# [ENTRIES SHOWN]
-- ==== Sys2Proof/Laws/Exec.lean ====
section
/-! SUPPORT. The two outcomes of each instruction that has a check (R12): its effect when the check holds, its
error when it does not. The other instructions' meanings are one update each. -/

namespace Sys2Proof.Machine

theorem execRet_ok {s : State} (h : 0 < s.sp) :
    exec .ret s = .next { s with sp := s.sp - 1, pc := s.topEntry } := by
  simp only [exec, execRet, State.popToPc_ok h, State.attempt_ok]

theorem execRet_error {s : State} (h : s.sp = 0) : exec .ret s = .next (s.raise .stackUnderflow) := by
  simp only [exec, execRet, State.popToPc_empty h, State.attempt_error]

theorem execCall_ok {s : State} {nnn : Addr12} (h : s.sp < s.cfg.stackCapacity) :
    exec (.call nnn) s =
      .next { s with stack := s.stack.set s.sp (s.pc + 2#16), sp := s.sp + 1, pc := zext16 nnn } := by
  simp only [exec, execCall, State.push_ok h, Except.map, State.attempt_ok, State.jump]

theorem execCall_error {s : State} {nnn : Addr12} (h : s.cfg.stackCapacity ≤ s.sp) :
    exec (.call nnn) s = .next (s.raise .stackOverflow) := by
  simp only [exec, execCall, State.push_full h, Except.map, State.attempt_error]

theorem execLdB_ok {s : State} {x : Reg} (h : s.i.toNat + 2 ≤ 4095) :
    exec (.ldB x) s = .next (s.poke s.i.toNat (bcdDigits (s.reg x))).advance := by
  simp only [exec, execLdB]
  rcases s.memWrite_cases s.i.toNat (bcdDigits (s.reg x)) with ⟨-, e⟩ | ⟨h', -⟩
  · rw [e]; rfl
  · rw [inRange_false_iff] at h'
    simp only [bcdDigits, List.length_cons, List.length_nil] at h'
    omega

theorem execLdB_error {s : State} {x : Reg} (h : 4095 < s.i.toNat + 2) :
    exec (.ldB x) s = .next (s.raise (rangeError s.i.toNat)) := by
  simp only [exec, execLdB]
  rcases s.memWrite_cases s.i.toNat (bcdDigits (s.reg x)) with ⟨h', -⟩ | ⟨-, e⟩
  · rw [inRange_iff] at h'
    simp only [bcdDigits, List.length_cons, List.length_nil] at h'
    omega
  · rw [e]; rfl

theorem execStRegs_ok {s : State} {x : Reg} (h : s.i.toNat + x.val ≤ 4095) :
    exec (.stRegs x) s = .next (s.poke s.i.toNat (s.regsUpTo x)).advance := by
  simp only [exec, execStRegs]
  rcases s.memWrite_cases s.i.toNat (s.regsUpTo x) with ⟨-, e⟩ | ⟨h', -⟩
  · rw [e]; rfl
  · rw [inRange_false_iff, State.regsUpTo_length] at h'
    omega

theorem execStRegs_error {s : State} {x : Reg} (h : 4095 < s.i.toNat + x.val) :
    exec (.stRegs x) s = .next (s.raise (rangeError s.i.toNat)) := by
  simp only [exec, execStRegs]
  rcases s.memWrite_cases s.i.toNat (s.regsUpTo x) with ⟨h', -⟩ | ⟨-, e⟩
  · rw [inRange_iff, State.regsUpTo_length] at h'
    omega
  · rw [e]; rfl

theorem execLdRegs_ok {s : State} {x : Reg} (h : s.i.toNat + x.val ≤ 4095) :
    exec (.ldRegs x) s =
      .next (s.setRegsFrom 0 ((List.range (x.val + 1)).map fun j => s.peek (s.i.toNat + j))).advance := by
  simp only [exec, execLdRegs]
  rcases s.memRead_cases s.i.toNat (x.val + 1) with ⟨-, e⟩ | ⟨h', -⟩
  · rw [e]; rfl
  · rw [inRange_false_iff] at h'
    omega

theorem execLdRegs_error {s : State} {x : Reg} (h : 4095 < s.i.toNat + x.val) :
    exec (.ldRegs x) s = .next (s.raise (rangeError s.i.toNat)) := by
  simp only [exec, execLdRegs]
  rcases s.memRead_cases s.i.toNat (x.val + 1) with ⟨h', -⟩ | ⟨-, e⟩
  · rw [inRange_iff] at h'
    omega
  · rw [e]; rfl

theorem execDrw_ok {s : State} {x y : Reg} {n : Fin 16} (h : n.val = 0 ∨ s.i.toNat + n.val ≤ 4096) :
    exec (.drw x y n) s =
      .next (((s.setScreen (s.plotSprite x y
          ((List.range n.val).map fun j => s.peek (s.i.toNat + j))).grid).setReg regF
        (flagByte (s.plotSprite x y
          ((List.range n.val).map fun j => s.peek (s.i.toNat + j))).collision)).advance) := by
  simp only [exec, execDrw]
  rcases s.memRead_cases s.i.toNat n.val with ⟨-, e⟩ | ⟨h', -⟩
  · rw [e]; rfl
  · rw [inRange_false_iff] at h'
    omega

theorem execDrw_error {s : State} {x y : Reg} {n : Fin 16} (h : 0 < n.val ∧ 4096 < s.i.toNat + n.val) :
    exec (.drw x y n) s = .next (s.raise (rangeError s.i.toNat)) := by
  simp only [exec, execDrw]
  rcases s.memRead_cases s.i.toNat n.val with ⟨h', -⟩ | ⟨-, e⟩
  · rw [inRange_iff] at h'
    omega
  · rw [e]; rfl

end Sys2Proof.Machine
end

# [ASSIGNMENT]
Each line in the records that carries "plotSprite" must be copied out.

# [WRITTEN RESPONSE]
      .next (((s.setScreen (s.plotSprite x y
        (flagByte (s.plotSprite x y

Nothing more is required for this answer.